The data suggest that there may be two approaches when teaching individuals analogous problems solving. A first approach involves exposing the individual to a large number of problems and providing scant information regarding performance. The data suggest that this approach is not practical, and that after more than 35 problems the average number of correct responses is only 56% (in the experimental group). Practice and richer feedback increase correct answer percentages in comparable conditions. This finding is in general agreement with most of the scientific literature on feedback interventions (Deci et al., 1999 ; Hattie & Timperley, 2007 ; Kluger & DeNisi, 1996 ); and at odds with the literature that emphasizes practice (Christianson et al., 2012 ; Hegarty et al., 1995 ; Kim & Pak, 2002 ; Weaver & Kintsch, 1992 ).

The comparisons between experimental and control groups may help scientists value the effects of training on FI. Apparently, training may be useful when feedback provides poor information regarding task performance. The data also showed that training may be important during the early phases of task acquisition. Under a rich feedback context, or after “some experience” with the task, training appears to be an irrelevant manipulation. This finding helps to better understand training and to moderate the “overly enthusiastic” properties that have been attributed to the manipulation (Catrambone & Holyoak, 1989 ; Chen, 1999 ; Foreman-Murray & Fuchs, 2019 ; Gick & Holyoak, 1983 ; Novick & Holyoak, 1991 ).

It may be argued that the experiments conducted so far are “alien” to the FI scientific literature because each target problem receives some form of feedback, and this is infrequently the case in most FI studies. In the third experiment, this issue was addressed by assessing the effects of different training contingencies and subsequently observing LSP solving without any form of feedback.

Experiment 3

Since the early research on FI, scientists have argued that the ultimate goal should be to produce “independent problem solvers” (Ashford & Cummings, 1983 ; Balcazar et al., 1985 ). This means that the subject must reach the correct answer “unprompted” (Grose & Birney, 1963 ; Reed et al., 1974 ). Thus, it is arguable that the studies conducted so far belong within the domain of the FI literature. In order to reconcile the present study with the FI literature, in experiment 3, individuals received training for a variable number of problems. Subjects were subsequently asked to solve 9 problems on their own. Experiment 3 was also conducted to further assess an idea that started to develop itself in the second study. Specifically, the data suggested that given the correct answer solution to a problem, individuals quickly began to produce structural solutions when solving letter-strings. In sum, given rich feedback, the beneficial effects of practice quickly become asymptotical. In order to assess this hypothesis, the third experiment exposed participants to one, five, or ten practice problems with correct-answer feedback. Subsequently they began a test phase where no feedback was received.

Methods

Participants

A total of 30 undergraduate students participated in the study. The sample was predominantly masculine (66.6%), and the average age was determined at 23.1 years with a SD of 2.1 years. Half of the students lived with their families (50%). Inclusion criteria for the third study were the same as those used in experiment one.

Instruments

Participants were randomly assigned to one of three different experimental conditions.
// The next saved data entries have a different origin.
theorem test_decode_arithmetic : readsAs [
    (1#1 ++ 0x020#8 ++ 1#2 ++ 3#5 ++ 5#5 ++ 9#5 ++ 6#3 ++ 2#3, .aadd (.sca 9#5) 3#5 5#5 6#3 2#3),
    (1#1 ++ 0x021#8 ++ 1#2 ++ 3#5 ++ 5#5 ++ 9#5 ++ 6#3 ++ 2#3, .asub (.sca 9#5) 3#5 5#5 6#3 2#3),
    (1#1 ++ 0x022#8 ++ 0#2 ++ 3#5 ++ 5#5 ++ 9#5 ++ 6#3 ++ 2#3, .amul (.arr 9#5) 3#5 5#5 6#3 2#3),
    (1#1 ++ 0x023#8 ++ 1#2 ++ 3#5 ++ 5#5 ++ 9#5 ++ 6#3 ++ 2#3, .afma (.sca 9#5) 3#5 5#5 6#3 2#3),
    (1#1 ++ 0x024#8 ++ 1#2 ++ 3#5 ++ 5#5 ++ 9#5 ++ 6#3 ++ 2#3, .amin (.sca 9#5) 3#5 5#5 6#3 2#3),
    (1#1 ++ 0x025#8 ++ 1#2 ++ 3#5 ++ 5#5 ++ 9#5 ++ 6#3 ++ 2#3, .amax (.sca 9#5) 3#5 5#5 6#3 2#3),
    (1#1 ++ 0x026#8 ++ 1#2 ++ 3#5 ++ 5#5 ++ 9#5 ++ 6#3 ++ 2#3, .adiv (.sca 9#5) 3#5 5#5 6#3 2#3)] = true := by decide

theorem test_decode_bitwise : readsAs [
    (1#1 ++ 0x027#8 ++ 1#2 ++ 3#5 ++ 5#5 ++ 9#5 ++ 6#3 ++ 2#3, .aand (.sca 9#5) 3#5 5#5 6#3 2#3),
    (1#1 ++ 0x028#8 ++ 1#2 ++ 3#5 ++ 5#5 ++ 9#5 ++ 6#3 ++ 2#3, .aor (.sca 9#5) 3#5 5#5 6#3 2#3),
    (1#1 ++ 0x029#8 ++ 1#2 ++ 3#5 ++ 5#5 ++ 9#5 ++ 6#3 ++ 2#3, .axor (.sca 9#5) 3#5 5#5 6#3 2#3),
    (1#1 ++ 0x02A#8 ++ 1#2 ++ 3#5 ++ 5#5 ++ 9#5 ++ 6#3 ++ 2#3, .ashl (.sca 9#5) 3#5 5#5 6#3 2#3),
    (1#1 ++ 0x02B#8 ++ 1#2 ++ 3#5 ++ 5#5 ++ 9#5 ++ 6#3 ++ 2#3, .ashr (.sca 9#5) 3#5 5#5 6#3 2#3)] = true := by decide

theorem test_decode_compare : readsAs [
    (1#1 ++ 0x02C#8 ++ 1#2 ++ 3#5 ++ 5#5 ++ 9#5 ++ 6#3 ++ 2#3, .aceq (.sca 9#5) 3#5 5#5 6#3 2#3),
    (1#1 ++ 0x02D#8 ++ 1#2 ++ 3#5 ++ 5#5 ++ 9#5 ++ 6#3 ++ 2#3, .acne (.sca 9#5) 3#5 5#5 6#3 2#3),
    (1#1 ++ 0x02E#8 ++ 1#2 ++ 3#5 ++ 5#5 ++ 9#5 ++ 6#3 ++ 2#3, .aclt (.sca 9#5) 3#5 5#5 6#3 2#3),
    (1#1 ++ 0x02F#8 ++ 1#2 ++ 3#5 ++ 5#5 ++ 9#5 ++ 6#3 ++ 2#3, .acle (.sca 9#5) 3#5 5#5 6#3 2#3),
    (1#1 ++ 0x030#8 ++ 3#2 ++ 3#5 ++ 5#5 ++ 9#5 ++ 6#3 ++ 2#3, .asel (.con 9#5) 3#5 5#5 6#3 2#3)] = true := by decide

theorem test_decode_unary : readsAs [
    (1#1 ++ 0x0C4#10 ++ 3#5 ++ 5#5 ++ 0#5 ++ 6#3 ++ 2#3, .aabs 3#5 5#5 6#3 2#3),
    (1#1 ++ 0x0C8#10 ++ 3#5 ++ 5#5 ++ 0#5 ++ 6#3 ++ 2#3, .aneg 3#5 5#5 6#3 2#3),
    (1#1 ++ 0x0CC#10 ++ 3#5 ++ 5#5 ++ 0#5 ++ 6#3 ++ 2#3, .anot 3#5 5#5 6#3 2#3),
    (1#1 ++ 0x0D0#10 ++ 3#5 ++ 5#5 ++ 0#5 ++ 6#3 ++ 2#3, .asqrt 3#5 5#5 6#3 2#3),
    (1#1 ++ 0x0D4#10 ++ 3#5 ++ 5#5 ++ 0#5 ++ 6#3 ++ 2#3, .arcp 3#5 5#5 6#3 2#3),
    (1#1 ++ 0x0D8#10 ++ 3#5 ++ 5#5 ++ 0#5 ++ 6#3 ++ 2#3, .aexp2 3#5 5#5 6#3 2#3),
    (1#1 ++ 0x0DC#10 ++ 3#5 ++ 5#5 ++ 0#5 ++ 6#3 ++ 2#3, .alog2 3#5 5#5 6#3 2#3)] = true := by decide

theorem test_decode_convert : readsAs [
    (1#1 ++ 0x038#8 ++ 3#2 ++ 3#5 ++ 5#5 ++ 9#5 ++ 6#3 ++ 2#3, .acvt (.con 9#5) 3#5 5#5 6#3 2#3),
    (1#1 ++ 0x0E4#10 ++ 3#5 ++ 5#5 ++ 0#5 ++ 6#3 ++ 2#3, .amov 3#5 5#5 6#3 2#3),
    (1#1 ++ 0x03A#8 ++ 1#2 ++ 3#5 ++ 5#5 ++ 9#5 ++ 6#3 ++ 2#3, .asplat (.sca 9#5) 3#5 5#5 6#3 2#3),
    (1#1 ++ 0x03B#8 ++ 0#2 ++ 3#5 ++ 5#5 ++ 9#5 ++ 6#3 ++ 2#3, .ascl (.arr 9#5) 3#5 5#5 6#3 2#3),
    (1#1 ++ 0x0F0#10 ++ 3#5 ++ 5#5 ++ 0#5 ++ 6#3 ++ 2#3, .agscl 3#5 5#5 6#3 2#3)] = true := by decide

theorem test_decode_shape : readsAs [
    (1#1 ++ 0x100#10 ++ 3#5 ++ 0#5 ++ 12#4 ++ 0#1 ++ 0#4 ++ 2#2, .atype 3#5 12#4 2#2),
    (1#1 ++ 0x101#10 ++ 3#5 ++ 5#5 ++ 7#5 ++ 0#6, .ashp 3#5 5#5 7#5),
    (1#1 ++ 0x102#10 ++ 3#5 ++ 0#5 ++ 9#5 ++ 1#3 ++ 7#3, .aiota 3#5 (.arr 9#5)),
    (1#1 ++ 0x103#10 ++ 3#5 ++ 5#5 ++ 9#5 ++ 7#6, .ashape 3#5 5#5 9#5)] = true := by decide

theorem test_decode_reduce : readsAs [
    (1#1 ++ 0x105#10 ++ 3#5 ++ 5#5 ++ 0#5 ++ 5#3 ++ 2#3, .aredsum 3#5 5#5 5#3 2#3),
    (1#1 ++ 0x106#10 ++ 3#5 ++ 5#5 ++ 0#5 ++ 5#3 ++ 2#3, .aredmax 3#5 5#5 5#3 2#3),
    (1#1 ++ 0x107#10 ++ 3#5 ++ 5#5 ++ 0#5 ++ 5#3 ++ 2#3, .aredmin 3#5 5#5 5#3 2#3),
    (1#1 ++ 0x108#10 ++ 3#5 ++ 5#5 ++ 0#5 ++ 5#3 ++ 2#3, .aredand 3#5 5#5 5#3 2#3),
    (1#1 ++ 0x109#10 ++ 3#5 ++ 5#5 ++ 0#5 ++ 5#3 ++ 2#3, .aredor 3#5 5#5 5#3 2#3),
    (1#1 ++ 0x10A#10 ++ 3#5 ++ 5#5 ++ 0#5 ++ 5#3 ++ 2#3, .aredxor 3#5 5#5 5#3 2#3),
    (1#1 ++ 0x10B#10 ++ 3#5 ++ 5#5 ++ 0#5 ++ 5#3 ++ 2#3, .acount 3#5 5#5 5#3 2#3),
    (1#1 ++ 0x10C#10 ++ 3#5 ++ 5#5 ++ 0#5 ++ 5#3 ++ 2#3, .ascansum 3#5 5#5 5#3 2#3),
    (1#1 ++ 0x10D#10 ++ 3#5 ++ 5#5 ++ 0#5 ++ 5#3 ++ 2#3, .ascanmax 3#5 5#5 5#3 2#3),
    (1#1 ++ 0x10E#10 ++ 3#5 ++ 5#5 ++ 0#5 ++ 5#3 ++ 2#3, .ascanmin 3#5 5#5 5#3 2#3)] = true := by decide

theorem test_decode_grade : readsAs [
    (1#1 ++ 0x10F#10 ++ 3#5 ++ 5#5 ++ 0#5 ++ 0#3 ++ 2#3, .agrade 3#5 5#5 2#3),
    (1#1 ++ 0x110#10 ++ 3#5 ++ 5#5 ++ 0#5 ++ 0#3 ++ 2#3, .agraded 3#5 5#5 2#3),
    (1#1 ++ 0x111#10 ++ 3#5 ++ 5#5 ++ 9#5 ++ 1#3 ++ 2#3, .arot 3#5 5#5 (.arr 9#5) 2#3),
    (1#1 ++ 0x112#10 ++ 3#5 ++ 5#5 ++ 9#5 ++ 1#3 ++ 2#3, .atake 3#5 5#5 (.arr 9#5) 2#3),
    (1#1 ++ 0x113#10 ++ 3#5 ++ 5#5 ++ 9#5 ++ 1#3 ++ 2#3, .adrop 3#5 5#5 (.arr 9#5) 2#3)] = true := by decide

theorem test_decode_move : readsAs [
    (1#1 ++ 0x114#10 ++ 3#5 ++ 5#5 ++ 0#5 ++ 5#3 ++ 2#3, .arev 3#5 5#5 5#3 2#3),
    (1#1 ++ 0x115#10 ++ 3#5 ++ 5#5 ++ 0#5 ++ 5#3 ++ 2#3, .atrans 3#5 5#5 5#3 2#3),
    (1#1 ++ 0x116#10 ++ 3#5 ++ 5#5 ++ 9#5 ++ 5#3 ++ 2#3, .acat 3#5 5#5 9#5 5#3 2#3)] = true := by decide

theorem test_decode_outer : readsAs [
    (1#1 ++ 0x117#10 ++ 3#5 ++ 5#5 ++ 9#5 ++ 5#3 ++ 2#3, .aoutmul 3#5 5#5 9#5 5#3 2#3),
    (1#1 ++ 0x118#10 ++ 3#5 ++ 5#5 ++ 9#5 ++ 5#3 ++ 2#3, .aoutadd 3#5 5#5 9#5 5#3 2#3),
    (1#1 ++ 0x119#10 ++ 3#5 ++ 5#5 ++ 9#5 ++ 5#3 ++ 2#3, .aouteq 3#5 5#5 9#5 5#3 2#3),
    (1#1 ++ 0x11A#10 ++ 3#5 ++ 5#5 ++ 9#5 ++ 0#3 ++ 2#3, .acomp 3#5 5#5 9#5 2#3),
    (1#1 ++ 0x11B#10 ++ 3#5 ++ 5#5 ++ 9#5 ++ 0#3 ++ 2#3, .aexpd 3#5 5#5 9#5 2#3)] = true := by decide

theorem test_decode_select : readsAs [
    (1#1 ++ 0x11C#10 ++ 3#5 ++ 5#5 ++ 9#5 ++ 5#3 ++ 2#3, .afrom 3#5 5#5 9#5 5#3 2#3),
    (1#1 ++ 0x11D#10 ++ 3#5 ++ 5#5 ++ 9#5 ++ 5#3 ++ 2#3, .aidxof 3#5 5#5 9#5 5#3 2#3),
    (1#1 ++ 0x11E#10 ++ 3#5 ++ 5#5 ++ 9#5 ++ 5#3 ++ 2#3, .amembr 3#5 5#5 9#5 5#3 2#3)] = true := by decide

theorem test_decode_block : readsAs [
    (1#1 ++ 0x11F#10 ++ 3#5 ++ 5#5 ++ 9#5 ++ 0#3 ++ 2#3, .each 3#5 5#5 9#5 2#3),
    (1#1 ++ 0x120#10 ++ 1398101#21, .vnext 1398101#21),
    (1#1 ++ 0x121#10 ++ 0#5 ++ 0#5 ++ 0#5 ++ 0#6, .vpend),
    (1#1 ++ 0x122#10 ++ 3#5 ++ 0#5 ++ 0#5 ++ 0#6, .vget 3#5),
    (1#1 ++ 0x123#10 ++ 0#5 ++ 5#5 ++ 0#5 ++ 0#6, .vput 5#5)] = true := by decide

theorem test_decode_exchange : readsAs [
    (1#1 ++ 0x124#10 ++ 3#5 ++ 5#5 ++ 9#5 ++ 0#3 ++ 0#3, .xstep .rotate 3#5 5#5 9#5),
    (1#1 ++ 0x125#10 ++ 3#5 ++ 5#5 ++ 0#5 ++ 0#6, .amoviFrom 3#5 5#5),
    (1#1 ++ 0x125#10 ++ 0#5 ++ 5#5 ++ 9#5 ++ 1#6, .amoviTo 5#5 9#5)] = true := by decide

theorem test_decode_matrix : readsAs [
    (1#1 ++ 0x180#10 ++ 1#2 ++ 0#3 ++ 5#5 ++ 0#5 ++ 0#6, .mbld true 5#5),
    (1#1 ++ 0x181#10 ++ 1#2 ++ 0#3 ++ 5#5 ++ 0#5 ++ 0#6, .mbwl true 5#5),
    (1#1 ++ 0x182#10 ++ 2#2 ++ 1#2 ++ 0#1 ++ 5#5 ++ 9#5 ++ 1#1 ++ 0#5, .mmul .op false true 2#2 5#5 9#5),
    (1#1 ++ 0x183#10 ++ 2#2 ++ 0#3 ++ 0#5 ++ 0#5 ++ 0#6, .mzero 2#2),
    (1#1 ++ 0x184#10 ++ 2#2 ++ 0#3 ++ 5#5 ++ 0#5 ++ 0#6, .mrd 2#2 5#5),
    (1#1 ++ 0x185#10 ++ 2#2 ++ 0#3 ++ 5#5 ++ 0#5 ++ 0#6, .mwr 2#2 5#5),
    (1#1 ++ 0x186#10 ++ 0#5 ++ 0#5 ++ 0#5 ++ 0#6, .mwait),
    (1#1 ++ 0x187#10 ++ 0#5 ++ 5#5 ++ 0#5 ++ 0#6, .mspa 5#5),
    (1#1 ++ 0x188#10 ++ 2#2 ++ 0#3 ++ 5#5 ++ 4#5 ++ 0#6, .mqry 2#2 5#5 4#5)] = true := by decide

theorem test_decode_gather : readsAs [
    (1#1 ++ 0x202#10 ++ 3#5 ++ 5#5 ++ 9#5 ++ 5#3 ++ 0#3, .agat 3#5 5#5 9#5 5#3),
    (1#1 ++ 0x203#10 ++ 3#5 ++ 5#5 ++ 9#5 ++ 5#3 ++ 0#3, .asct 3#5 5#5 9#5 5#3),
    (1#1 ++ 0x207#10 ++ 0#5 ++ 5#5 ++ 341#11, .cbld 5#5 341#11)] = true := by decide

theorem test_decode_fabric : readsAs [
    (1#1 ++ 0x280#10 ++ 3#5 ++ 5#5 ++ 0#5 ++ 0#4 ++ 1#1 ++ 0#1, .sgraph true 3#5 5#5),
    (1#1 ++ 0x281#10 ++ 3#5 ++ 5#5 ++ 0#5 ++ 0#4 ++ 1#1 ++ 0#1, .srun true false 3#5 5#5),
    (1#1 ++ 0x282#10 ++ 3#5 ++ 5#5 ++ 0#5 ++ 4#4 ++ 0#2, .spub .pkg 3#5 5#5),
    (1#1 ++ 0x283#10 ++ 3#5 ++ 5#5 ++ 0#5 ++ 0#6, .sdisc 3#5 5#5)] = true := by decide

theorem test_decode_edge : readsAs [
    (1#1 ++ 0x284#10 ++ 3#5 ++ 5#5 ++ 0#5 ++ 0#6, .egraph 3#5 5#5),
    (1#1 ++ 0x285#10 ++ 3#5 ++ 5#5 ++ 9#5 ++ 0#6, .eprog 3#5 5#5 9#5),
    (1#1 ++ 0x286#10 ++ 3#5 ++ 5#5 ++ 9#5 ++ 2#4 ++ 1#1 ++ 0#1, .erun .pull true 3#5 5#5 9#5),
    (1#1 ++ 0x287#10 ++ 3#5 ++ 5#5 ++ 0#5 ++ 0#6, .emode 3#5 5#5),
    (1#1 ++ 0x288#10 ++ 0#5 ++ 5#5 ++ 0#5 ++ 0#6, .ecomb 5#5),
    (1#1 ++ 0x289#10 ++ 0#5 ++ 0#5 ++ 0#5 ++ 0#6, .eact)] = true := by decide

theorem test_decode_experts : readsAs [
    (1#1 ++ 0x28A#10 ++ 3#5 ++ 5#5 ++ 9#5 ++ 0#2 ++ 2#2 ++ 0#2, .topk 2#2 3#5 5#5 9#5),
    (1#1 ++ 0x28B#10 ++ 3#5 ++ 5#5 ++ 0#5 ++ 0#4 ++ 1#1 ++ 0#1, .ttbld true 3#5 5#5),
    (1#1 ++ 0x28C#10 ++ 3#5 ++ 5#5 ++ 0#5 ++ 0#4 ++ 1#1 ++ 0#1, .tseq true 3#5 5#5),
    (1#1 ++ 0x28D#10 ++ 3#5 ++ 5#5 ++ 0#5 ++ 1#4 ++ 0#2, .xslot .rel 3#5 5#5)] = true := by decide

theorem test_decode_copy : readsAs [
    (1#1 ++ 0x28E#10 ++ 3#5 ++ 5#5 ++ 9#5 ++ 0#4 ++ 0#1 ++ 1#1, .cpy false true 3#5 5#5 9#5)] = true := by decide

theorem test_decode_atomic : readsAs [
    (1#1 ++ 0x2C0#10 ++ 3#5 ++ 5#5 ++ 9#5 ++ 2#2 ++ 0#1 ++ 7#3, .amo .cas .w16 3#5 5#5 (.reg 9#5)),
    (1#1 ++ 0x2C1#10 ++ 3#5 ++ 5#5 ++ 9#5 ++ 4#3 ++ 6#3, .amoa .xchg 3#5 5#5 9#5 4#3),
    (1#1 ++ 0x2C2#10 ++ 0#5 ++ 5#5 ++ 9#5 ++ 5#3 ++ 0#3, .mredadd 5#5 9#5 5#3),
    (1#1 ++ 0x2C3#10 ++ 0#5 ++ 5#5 ++ 9#5 ++ 5#3 ++ 0#3, .mredmin 5#5 9#5 5#3),
    (1#1 ++ 0x2C4#10 ++ 0#5 ++ 5#5 ++ 9#5 ++ 5#3 ++ 0#3, .mredmax 5#5 9#5 5#3),
    (1#1 ++ 0x2C5#10 ++ 0#5 ++ 5#5 ++ 9#5 ++ 5#3 ++ 0#3, .mredor 5#5 9#5 5#3)] = true := by decide

theorem test_decode_square : readsAs [
    (1#1 ++ 0x2C6#10 ++ 4#3 ++ 2#2 ++ 0#5 ++ 0#5 ++ 0#6, .fence .rel .pkg),
    (1#1 ++ 0x2C7#10 ++ 0#5 ++ 5#5 ++ 341#11, .semtas 5#5 341#11),
    (1#1 ++ 0x2C8#10 ++ 3#5 ++ 5#5 ++ 341#11, .semtry 3#5 5#5 341#11),
    (1#1 ++ 0x2C9#10 ++ 0#5 ++ 5#5 ++ 341#11, .semclr 5#5 341#11),
    (1#1 ++ 0x2CA#10 ++ 3#5 ++ 5#5 ++ 341#11, .crld 3#5 5#5 341#11),
    (1#1 ++ 0x2CB#10 ++ 3#5 ++ 5#5 ++ 341#11, .crst 3#5 5#5 341#11)] = true := by decide

theorem test_decode_event : readsAs [
    (1#1 ++ 0x2CC#10 ++ 3#5 ++ 5#5 ++ 0#5 ++ 0#6, .evwait 3#5 5#5),
    (1#1 ++ 0x2CD#10 ++ 3#5 ++ 5#5 ++ 0#5 ++ 0#6, .evget 3#5 5#5),
    (1#1 ++ 0x2CE#10 ++ 0#5 ++ 5#5 ++ 9#5 ++ 0#6, .evpost 5#5 9#5),
    (1#1 ++ 0x2CF#10 ++ 0#5 ++ 5#5 ++ 0#5 ++ 0#3 ++ 3#3, .pub .die 5#5),
    (1#1 ++ 0x2D0#10 ++ 3#5 ++ 5#5 ++ 9#5 ++ 0#2 ++ 0#1 ++ 0#3, .mon .w64 3#5 5#5 (.reg 9#5))] = true := by decide

theorem test_decode_special : readsAs [
    (1#1 ++ 0x300#10 ++ 3#5 ++ 19#16, .csrr 3#5 19#16),
    (1#1 ++ 0x301#10 ++ 3#5 ++ 20#16, .csrw 3#5 20#16),
    (1#1 ++ 0x302#10 ++ 3#5 ++ 97#16, .csrs 3#5 97#16),
    (1#1 ++ 0x303#10 ++ 3#5 ++ 1#16, .csrc 3#5 1#16),
    (1#1 ++ 0x304#10 ++ 0#5 ++ 0#5 ++ 0#5 ++ 0#6, .ecall),
    (1#1 ++ 0x305#10 ++ 0#5 ++ 0#5 ++ 0#5 ++ 0#6, .ebreak),
    (1#1 ++ 0x306#10 ++ 0#5 ++ 0#5 ++ 0#5 ++ 0#6, .tret),
    (1#1 ++ 0x307#10 ++ 0#5 ++ 0#5 ++ 0#5 ++ 0#6, .yield)] = true := by decide

theorem test_decode_service : readsAs [
    (1#1 ++ 0x308#10 ++ 3#5 ++ 5#5 ++ 0#5 ++ 0#6, .quota 3#5 5#5),
    (1#1 ++ 0x309#10 ++ 3#5 ++ 5#5 ++ 0#5 ++ 0#6, .spawn 3#5 5#5),
    (1#1 ++ 0x30A#10 ++ 0#5 ++ 0#5 ++ 0#5 ++ 0#6, .done),
    (1#1 ++ 0x30B#10 ++ 0#5 ++ 5#5 ++ 0#5 ++ 0#6, .asave 5#5),
    (1#1 ++ 0x30C#10 ++ 0#5 ++ 5#5 ++ 0#5 ++ 0#6, .arest 5#5),
    (1#1 ++ 0x30D#10 ++ 0#5 ++ 5#5 ++ 0#5 ++ 0#6, .dmap 5#5),
    (1#1 ++ 0x30E#10 ++ 0#5 ++ 5#5 ++ 9#5 ++ 0#6, .tlbinv 5#5 9#5),
    (1#1 ++ 0x30F#10 ++ 0#5 ++ 5#5 ++ 0#5 ++ 0#6, .fqret 5#5),
    (1#1 ++ 0x310#10 ++ 0#5 ++ 5#5 ++ 0#5 ++ 0#6, .wsph 5#5)] = true := by decide

/-- R104, R105: the words of AP instructions, their block that of R105's example; the first word is the lowest. -/
def apWords (w : Word32) : Nat := (0x00030000#32 ++ 0x00000000#32 ++ 0xFFE50003#32 ++ 0x25000000#32 ++ w).toNat
theorem test_decode_blocks : [(1#1 ++ 0x200#10 ++ 3#5 ++ 5#5 ++ 9#5 ++ 2#3 ++ 0#3, Instr.ald 3#5 5#5 9#5 2#3 blockR105),
    (1#1 ++ 0x201#10 ++ 3#5 ++ 5#5 ++ 9#5 ++ 2#3 ++ 0#3, .ast 3#5 5#5 9#5 2#3 blockR105),
    (1#1 ++ 0x204#10 ++ 3#5 ++ 5#5 ++ 9#5 ++ 2#3 ++ 0#3, .wsld 3#5 5#5 9#5 2#3 blockR105),
    (1#1 ++ 0x205#10 ++ 3#5 ++ 5#5 ++ 9#5 ++ 2#3 ++ 0#3, .wsst 3#5 5#5 9#5 2#3 blockR105),
    (1#1 ++ 0x205#10 ++ 3#5 ++ 5#5 ++ 9#5 ++ 2#3 ++ 1#3, .wsstImage 3#5 5#5 9#5 2#3 blockR105),
    (1#1 ++ 0x206#10 ++ 0#5 ++ 5#5 ++ 0#5 ++ 0#3 ++ 0#3, .apf 5#5 blockR105)].all
      (fun p => decodeTableWord 160 (apWords p.1) == some p.2) = true := by decide
theorem test_decode_ashapep : decodeTableWord 160 (0#32 ++ 0x00050007#32 ++ 0x0002FFE9#32 ++ 0x40000000#32 ++
    (1#1 ++ 0x104#10 ++ 3#5 ++ 5#5 ++ 0#5 ++ 0#3 ++ 7#3)).toNat =
    some (.ashapep 3#5 5#5 { shapeBlock with rank := 4#4, x0 := 2#16, x1 := 0xFFE9#16, x2 := 5#16, x3 := 7#16 }) := by decide
/-- R104, R105: a block with a field beyond its rank, a reserved bit or RANK 5 is no instruction. -/
theorem test_decode_blocks_illegal : [0x00030001#32 ++ 0#32 ++ 0xFFE50003#32 ++ 0x25000000#32, 0x00030000#32 ++ 0#32 ++ 0xFFE50003#32 ++ 0x25040000#32,
    0x00030000#32 ++ 0#32 ++ 0xFFE50003#32 ++ 0x55000000#32, 0x00030000#32 ++ 0#32 ++ 0xFFE50003#32 ++ 0x25400000#32].all (fun (p : BitVec 128) =>
    decodeTableWord 160 (p ++ (1#1 ++ 0x200#10 ++ 3#5 ++ 5#5 ++ 9#5 ++ 2#3 ++ 0#3)).toNat == none) = true := by decide
/-- R96, R102: a literal is the word after the first. -/
theorem test_decode_literals : [(1#1 ++ 0x002#10 ++ 3#5 ++ 5#5 ++ 0#5 ++ 0#2 ++ 1#1 ++ 0#3, Instr.sub .w64 3#5 5#5 (.lit 0xFFFFFFFE#32)),
    (1#1 ++ 0x020#8 ++ 2#2 ++ 3#5 ++ 5#5 ++ 0#5 ++ 0#3 ++ 7#3, .aadd (.lit 0xFFFFFFFE#32) 3#5 5#5 0#3 7#3)].all
      (fun p => decodeTableWord 64 (0xFFFFFFFE#32 ++ p.1).toNat == some p.2) = true := by decide
/-- Words the manual gives as examples (R300, R322, R324, R351, R366). -/
theorem test_decode_examples : readsAs [(0xD08C5000#32, .egraph 12#5 10#5), (0xD0AD5B80#32, .eprog 13#5 11#5 14#5),
    (0xD0CD4242#32, .erun .auto true 13#5 8#5 9#5), (0xD0CD424A#32, .erun .pull true 13#5 8#5 9#5), (0xD0EF8000#32, .emode 15#5 16#5),
    (0xD8D50000#32, .fence .acq .sys), (0xB0700000#32, .mzero 2#2), (0xD00C5800#32, .sgraph false 12#5 11#5),
    (0xD04F6810#32, .spub .pkg 15#5 13#5), (0xD02D5003#32, .srun true true 13#5 10#5), (0xD1B08800#32, .xslot .acq 16#5 17#5),
    (0xD1B08804#32, .xslot .rel 16#5 17#5)] = true := by decide

/-! ### States -/
/-- The placed page table with one block entry more: virtual 512 MiB up is the weight store of die 0 (R257, R265). -/
def pages (m : Memory) : Memory :=
  (m.writeN 0x10000 (bytesOfNat 8 0x20003)).writeN 0x20000 (bytesOfNat 16 (0x1D + 2 ^ 64 * (2 ^ 40 + 0x1D)))
/-- A thread of a non-secure region on core 0 of die 0, in cycle 3000, outside slice 0's refresh window, with the
non-secure slots open. -/
def s0 : State :=
  let s := State.reset.withFetchWord 32 0x80000000
  ({ s with cycle := 3000, mem := pages s.mem } : State).setDie 0 { s.die 0 with openNs := true }
/-- The key of an address under `pages`. -/
def k0 (a : Nat) : Nat := if a < 2 ^ 29 then a else a - 2 ^ 29 + 2 ^ 40
theorem s0_runs : Runs s0 := by constructor <;> decide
In the first, individuals received one model and one target problem. Once the participant produced and answer, he/she was given feedback regarding his performance (correct or incorrect); if incorrect, the subject was shown the correct answer, by means of a white paper card. In the second condition, participants received feedback on five different consecutive problems. In the third condition, participants received feedback on ten such problems. In all training problems, the model letter string was presented in direct alphabetical order (the target string was presented in inverse order). The testing phase consisted of nine new letter string problems, where the model was in direct alphabetical order, and the target was in inverse alphabetical order (both training and test problems were identical to the direct/inverse LSP presented in Appendix 1 ).

Procedure

The procedure was the same used in the previous studies.

Results

Figure 4 shows the cumulative number of correct answers for all subjects and conditions.

Cumulative number of correct answers for each subjects and experimental condition. Test phase
Figure 4
Cumulative number of correct answers for each subjects and experimental condition. Test phase

In general, the data in Figure 4 show that the cumulative number of correct answers during the test phase is a direct function of the number of training problems; performance variability is an inverse function of training problems. A one-way independent samples ANOVA test showed differences between the groups F(2/27) = 5.25, p = .01. A Games-Howell post-hoc test showed that the five and ten practice problems groups significantly differed from the problem one practice group (p < .05).

Table 4 shows the descriptive statistics for experiment 3. Data from the first and last testing problems are presented.

Table 4
Descriptive Statistics Experiment 3 Test Problems
Experimental GroupsANCASDCA%CA
First LastFirst Last First Last
One training problem0.33.90.543043
Five training problems0.46.60.53.14072.8
Ten training problems0.780.50.87088.9
Note ANCA = Average Number of Correct Answers; SDCA = Standard Deviation of Correct Answers; % CA = Percentage Correct Answers

Discussion

In general, the data suggest that the overall percentage of correct answers is a direct function of the number of training problems. The group percentages of correct answers show an important improvement when moving from one to five training problems (29.8%). The improvement becomes more modest when moving from five to ten problems (16.1%). The percentage of correct answers obtained for the five and ten training problem conditions are very similar to those obtained for the correct answer conditions in the second study.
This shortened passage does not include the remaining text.